[Dataset entries]
◇ ◇ ◇ ◇ ◇
-- ==== Sys2Proof/Machine/Lamp.lean ====
section
/-! DEFINITION. The Lamp (chapter 10): the time of day (R301 to R307), PLLs and recovered clocks (R285, R287, R308, R317), the
Gallery power states (R291 to R297) and Gallery reset (R282), the comparators (R289, R290), sensors and thermal limits (R310 to
R314). -/

namespace Sys2Proof.Machine

namespace Body

/-! The time of day. -/

/-- The fraction of 2^-16 ns in which the accumulator of R301 and the slew of R302 work: 10^-9 of it. -/
def todUnit : Nat := 1000000000

/-- The time of day moved by an amount in 2^-16 × 10^-9 ns; it wraps with its 48-bit seconds. -/
def todAdd (b : Body) (d : Int) : Body :=
  let t : Int := (b.tod * todUnit + b.lamp.todRem : Nat) + d
  let m : Int := (2 ^ 48 * 1000000000 * 65536 * todUnit : Nat)
  let u := (t % m).toNat
  { b with tod := u / todUnit, lamp := { b.lamp with todRem := u % todUnit } }

/-- The amount that a slew moves in `n` ns (R302): TOD_SLEW ppm, 0 acting as 1 and more than 1,000 as 1,000. -/
def slewStep (b : Body) (n : Nat) : Int :=
  let ppm := max 1 (min 1000 (b.rd Pg.lamp R.TOD_SLEW))
  let d : Int := (n * ppm * 65536000 : Nat)
  if 0 ≤ b.lamp.slew then min d b.lamp.slew else max (-d) b.lamp.slew

/-- `n` ns of D17 or D0 pass for the time of day (R288, R301, R302). -/
def todRun (b : Body) (n : Nat) : Body :=
  let sl := b.slewStep n
  let d : Int := (n * 65536 * todUnit : Nat) + (n : Int) * signed 32 (b.rd Pg.lamp R.TOD_FREQ_ADJ) + sl
  let b := { b with lamp := { b.lamp with slew := b.lamp.slew - sl } }
  b.todAdd d

/-- A write of TOD_PHASE_ADJ (R302): a new slew in place of any in progress. -/
def todPhaseAdj (b : Body) (v : Nat) : Body :=
  { b with lamp := { b.lamp with slew := signed 32 v * (65536 * todUnit : Nat) } }

/-- What TOD_PHASE_ADJ reads: the whole nanoseconds still to apply. -/
def todPhaseRd (b : Body) : Nat := encSigned 32 (b.lamp.slew.tdiv (65536 * todUnit : Nat))

/-- The slew's amount is used up (R302). -/
def todSlewEnd (b : Body) : Body :=
  let d := b.lamp.slew
  ({ b with lamp := { b.lamp with slew := 0 } }).todAdd d

/-- TOD_STEP (R302). -/
def todStep (b : Body) : Body :=
  let ns := b.rd Pg.lamp R.TOD_SET_NS
  if 999999999 < ns then b.fire Pg.lamp R.LAMP_EVT_BADCFG
  else
    let sec := b.rd Pg.lamp R.TOD_SET_SECHI * 2 ^ 32 + b.rd Pg.lamp R.TOD_SET_SECLO
    let b := { b with tod := (sec * 1000000000 + ns) * 65536, lamp := { b.lamp with todRem := 0, slew := 0 } }
    b.fire Pg.lamp R.TOD_EVT_STEP

/-- A read of TOD_RD_FRAC latches the time for its master (R303). -/
def todLatch (b : Body) (master : Nat) : Body :=
  { b with lamp := { b.lamp with latch := Sp.set 0 b.lamp.latch master b.tod } }
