-- ==== Sys2Proof/Machine/Svy.lean ====
section
/-! DEFINITION. Survey counters (R470 to R476): what each event counts, how the counters follow it, windows and latches. -/

namespace Sys2Proof.Machine

namespace Body

/-! Events (R471). -/

/-- The occurrences, or bytes, so far of an event of kind E or B. Implementation events read as zero. -/
def svyTotal (b : Body) (blk inst ev : Nat) : Nat :=
  let c := fun i => b.ctr (Pg.lane inst) i
  let profs := fun (l : List Nat) => (List.range 64).foldl (fun n p => l.foldl (fun n i => n + b.ctr Pg.chmPC (16 * p + i)) n) 0
  match blk with
  | 0 =>
    if 512 ≤ inst then Sp.get 0 b.svy.ev (svyKey 0 inst ev)
    else match ev with
      | 0 => c RX_OK | 1 => c RX_BYTES | 2 => c RX_BYTES + 20 * c RX_OK
      | 3 => c TX_OK | 4 => c TX_BYTES | 5 => c TX_BYTES + 20 * c TX_OK
      | _ => 0
  | 1 =>
    match ev with
    | 0 => Sp.get 0 b.svy.ev (svyKey 1 inst 0)
    | 1 => Sp.get 0 b.svy.ev (svyKey 1 inst 1)
    | 2 => (List.range 64).foldl (fun n i => (List.range 4).foldl (fun n p => n + b.ctr (Pg.lane (64 * inst + i)) (ENT_DROP p)) n) 0
    | 5 => (List.range 3).foldl (fun n i => n + b.ctr (Pg.galPower inst) (GAL_WAKE_DOZE + i)) 0
    | _ => 0
  | 2 => if ev ≤ 1 then Sp.get 0 b.svy.ev (svyKey 2 0 ev) else 0
  | 3 =>
    match ev with
    | 0 => profs [ADM_PKTS]
    | 1 => profs [2, 3, 4, 5, 6, 7, 8, 9] + b.ctr Pg.chm ADM_DROP_PROF
    | 2 => profs [ADM_PUSHED]
    | 3 => b.ctr Pg.chm SUMP_SPANS_WR
    | 4 => b.ctr Pg.chm SUMP_SPANS_RD
    | 5 => b.ctr Pg.chm REFILL_LATE
    | _ => 0
  | 4 => if ev = 0 then Sp.get 0 b.svy.ev (svyKey 4 inst 0) else 0
  | 5 => if ev ≤ 1 then Sp.get 0 b.svy.ev (svyKey 5 inst ev) else 0
  | 6 =>
    match ev with
    | 0 => b.ctr (Pg.far inst 0) FAR_RD_BYTES
    | 1 => b.ctr (Pg.far inst 0) FAR_WR_BYTES
    | 2 => b.ctr (Pg.far inst 0) FAR_REPLAY
    | _ => 0
  | 7 => if ev ≤ 1 then Sp.get 0 b.svy.ev (svyKey 7 inst ev) else 0
  | 8 => if ev ≤ 1 then b.ctr (Pg.ring inst) (RING_JOBS + ev) else 0
  | 9 => if ev = 0 then b.cairn.flips else 0
  | _ => 0

/-- Whether a condition of kind L holds. Stalled dispatch is counted where a stall ends, by its length. -/
def svyCond (b : Body) (blk inst ev : Nat) : Bool :=
  match blk with
  | 0 =>
    if 512 ≤ inst then false
    else match ev with
      | 6 => (List.range 8).any fun i => Sp.get 0 b.net.pause (16 * inst + i) != 0
      | 7 => b.prd inst R.PORT_PFC_XOFF != 0
      | 8 => b.portUp inst
      | _ => false
  | 1 => if ev = 3 then b.on (Pg.preclass inst) R.ENT_OVERLOAD else if ev = 4 then decide (4 ≤ b.galState inst ∧ b.galState inst ≤ 6)
         else false
  | 4 => ev == 1 && b.sch.short.contains inst
  | 5 =>
    match ev with
    | 2 => b.hbm.panic.contains inst
    | 3 => b.hbm.drain.any fun k => k / 32 == inst
    | 4 => b.hbm.stalled.any fun e => e.1 == inst
    | _ => false
  | 7 =>
    ev == 2 && (List.range 8).all fun t =>
      let st := b.tst (8 * inst + t)
      st == TH_IDLE || st == TH_WAIT || st == TH_HALTED
  | 9 => ev == 1 && (List.range 8).any fun n => b.crd R.CAIRN_STATE n == CS_PENDING
  | _ => false

/-! Counters (R472). -/

/-- A counter's running count, and its count moved on by `n`: past 2^48 − 1 it continues from zero (R472). -/
def svyCount (b : Body) (i : Nat) : Nat := Sp.get 0 b.svy.cnt i
def svyAdd (b : Body) (i n : Nat) : Body :=
  let v := b.svyCount i + n
  let b := { b with svy := { b.svy with cnt := Sp.set 0 b.svy.cnt i (v % 2 ^ 48) } }
  if 2 ^ 48 ≤ v then
    (b.wr Pg.survey R.SVY_WRAP (setBitField (b.rd Pg.survey R.SVY_WRAP (i / 32)) (i % 32) (i % 32) 1) (i / 32)).fire Pg.survey
      R.SVY_EVT_WRAP
  else b

/-- The counters that are on, with their configurations. -/
def svyOn (b : Body) : List (Nat × Nat) :=
  (((b.entIdxs Tbl.svy).filter (· < 64)).map fun i => (i, b.ent Tbl.svy i)).filter fun e => svyEn e.2

/-- How much a counter in EDGE or WINDOW counts between two states. -/
def svyDelta (was b : Body) (e : Nat) : Nat :=
  let k := svyKind (svyBlk e) (svyInst e) (svyEvt e)
  if svyMode e = 1 then 0
  else if k = some 2 then
    b2n (b.svyCond (svyBlk e) (svyInst e) (svyEvt e) && !was.svyCond (svyBlk e) (svyInst e) (svyEvt e))
  else b.svyTotal (svyBlk e) (svyInst e) (svyEvt e) - was.svyTotal (svyBlk e) (svyInst e) (svyEvt e)

/-- The counters after a command that took the engine from one state to another (R472). A counter that the command configured
starts with the next one. -/
def svyNote (was b : Body) : Body :=
  if b.rd Pg.survey R.SVY_RUN = 0 ∨ was.rd Pg.survey R.SVY_RUN = 0 then b
  else
    b.svyOn.foldl (fun c e =>
      let n := if was.ent Tbl.svy e.1 = e.2 then svyDelta was b e.2 else 0
      if n = 0 then c else c.svyAdd e.1 n) b

/-- `n` ns pass for the counters in LEVEL (R472). -/
def svyLevel (b : Body) (n : Nat) : Body :=
  if b.rd Pg.survey R.SVY_RUN = 0 then b
  else
    (b.svyOn.filter fun e => svyMode e.2 == 1 && b.svyCond (svyBlk e.2) (svyInst e.2) (svyEvt e.2)).foldl
      (fun b e => b.svyAdd e.1 n) b

/-- A count entry (R470). -/
def svyShow (b : Body) (i : Nat) : Nat := b.svyCount i + 2 ^ 64 * Sp.get 0 b.svy.last i

/-! Windows and latches. -/

/-- A record offered to a telemetry ring; one that the ring does not take is discarded (R443). Ring 0xFF is none. -/
def telSend (b : Body) (n type : Nat) (body : List Byte) : Body :=
  if 239 < n then b
  else match b.telRecord n type body with
    | some b => b
    | none => b.count Pg.hif HIF_TEL_DROP

/-- A counter's record at a window end (R488). -/
def svyTel (b : Body) (i : Nat) : Body :=
  if b.on Pg.survey R.SVY_TEL_EN ∧ bitOn (b.rd Pg.survey R.SVY_TELSEL (i / 32)) (i % 32) then
    b.telSend (b.rd Pg.survey R.SVY_TEL_RING) 0x11
      (leBytes 1 i ++ leBytes 3 0 ++ leBytes 8 (Sp.get 0 b.svy.last i) ++ timeBytes b.tod ++ leBytes 38 0)
  else b

/-- A dispatch stall of `n` ns has ended (R471): the counters on that condition count it once, or in LEVEL its time. -/
def svyStall (b : Body) (n : Nat) : Body :=
  if b.rd Pg.survey R.SVY_RUN = 0 then b
  else (b.svyOn.filter fun e => svyBlk e.2 == 2 && svyEvt e.2 == 2).foldl
    (fun b e => b.svyAdd e.1 (if svyMode e.2 = 1 then n else 1)) b

/-- A dispatch stall ends (R137, R183): its clocks, of a Gallery at 1.8 GHz or of D15, are its length for Survey (DESIGN CHOICE, log entry
47). -/
def stallEnd (b : Body) (x : StallEnd) : Body :=
  (b.vaultStallEnd x).svyStall (match x with | .bank n => n * 5 / 9 | .writeback n => n / 2)

/-- `n` ns pass for a Gallery's pipeline slots, six each clock of an active one: those that no head took are unused (R82, R471). -/
def svySlots (b : Body) (g n : Nat) : Body :=
  let st := b.galState g
  let heads := Sp.get 0 b.svy.ev (svyKey 1 g 0)
  let (x, was) := Sp.get (0, 0) b.svy.slots g
  let x := if st ≤ 3 then x + n * 6 * 450 * (4 - st) else x
  let b := { b with svy := { b.svy with slots := Sp.set (0, 0) b.svy.slots g (x % 1000, heads) } }
  if heads - was < x / 1000 then b.svyBump 1 g 1 (x / 1000 - (heads - was)) else b

/-- Time passes by `f`; where the time of day passes a whole multiple of the window in force its end is due (R473). -/
def winWatch (b : Body) (f : Body → Body) : Body :=
  let c := f b
  let w := 1000 * max 1 b.svy.win
  if b.ns / w ≠ c.ns / w then { c with svy := { c.svy with winDue := true } } else c

/-- The window in progress ends (R473): a write of SVY_WIN_US applies from here. With SVY_RUN = 0 every count holds. -/
def svyWindow (b : Body) : Body :=
  let b := { b with svy := { b.svy with winDue := false, win := b.rd Pg.survey R.SVY_WIN_US } }
  let run := b.rd Pg.survey R.SVY_RUN == 1
  let b := (b.svyOn.filter fun e => svyMode e.2 == 2).foldl (fun b e =>
    let b := if run then
        { b with svy := { b.svy with last := Sp.set 0 b.svy.last e.1 (b.svyCount e.1), cnt := Sp.del b.svy.cnt e.1 } }
      else b
    b.svyTel e.1) b
  b.fire Pg.survey R.SVY_EVT_WINDOW

/-- A window ends where its end is due (R473). -/
def svyWindowEnd (b : Body) : Body := if b.svy.winDue then b.svyWindow else b

/-- A write of TOD_STEP (R302, R473): an accepted step ends the window in progress. -/
def todStepWrite (b : Body) : Body :=
  if 999999999 < b.rd Pg.lamp R.TOD_SET_NS then b.todStep else b.todStep.svyWindow

/-- SVY_LATCH (R474). -/
def svyLatch (b : Body) : Body :=
  let b := (b.svyOn.filter fun e => svyMode e.2 != 2).foldl (fun b e =>
    { b with svy := { b.svy with last := Sp.set 0 b.svy.last e.1 (b.svyCount e.1) } }) b
  (b.wr Pg.survey R.SVY_LATCH_SEC b.todSec).wr Pg.survey R.SVY_LATCH_NS b.todNs

/-- A write of counter `i`'s configuration by a master (R475): a customer thread's needs its mask bit. -/
def svyConfig (b : Body) (master i v : Nat) : Body :=
  if Master.isCustomer master ∧ ¬ bitOn (b.rd Pg.survey R.SVY_USER_CFG (i / 32)) (i % 32) then
    b.fire Pg.survey R.SVY_EVT_DENIED
  else (b.entPutBy master (Pg.survey + 0xC00 + 16 * i + 12) Tbl.svy i v 0).1

end Body

end Sys2Proof.Machine
end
◇ ◇ ◇ ◇ ◇
What is required – Gather every line from the entries above where the word "winDue" appears, and copy them.

Solution to the exercise –
  if b.ns / w ≠ c.ns / w then { c with svy := { c.svy with winDue := true } } else c
  let b := { b with svy := { b.svy with winDue := false, win := b.rd Pg.survey R.SVY_WIN_US } }
def svyWindowEnd (b : Body) : Body := if b.svy.winDue then b.svyWindow else b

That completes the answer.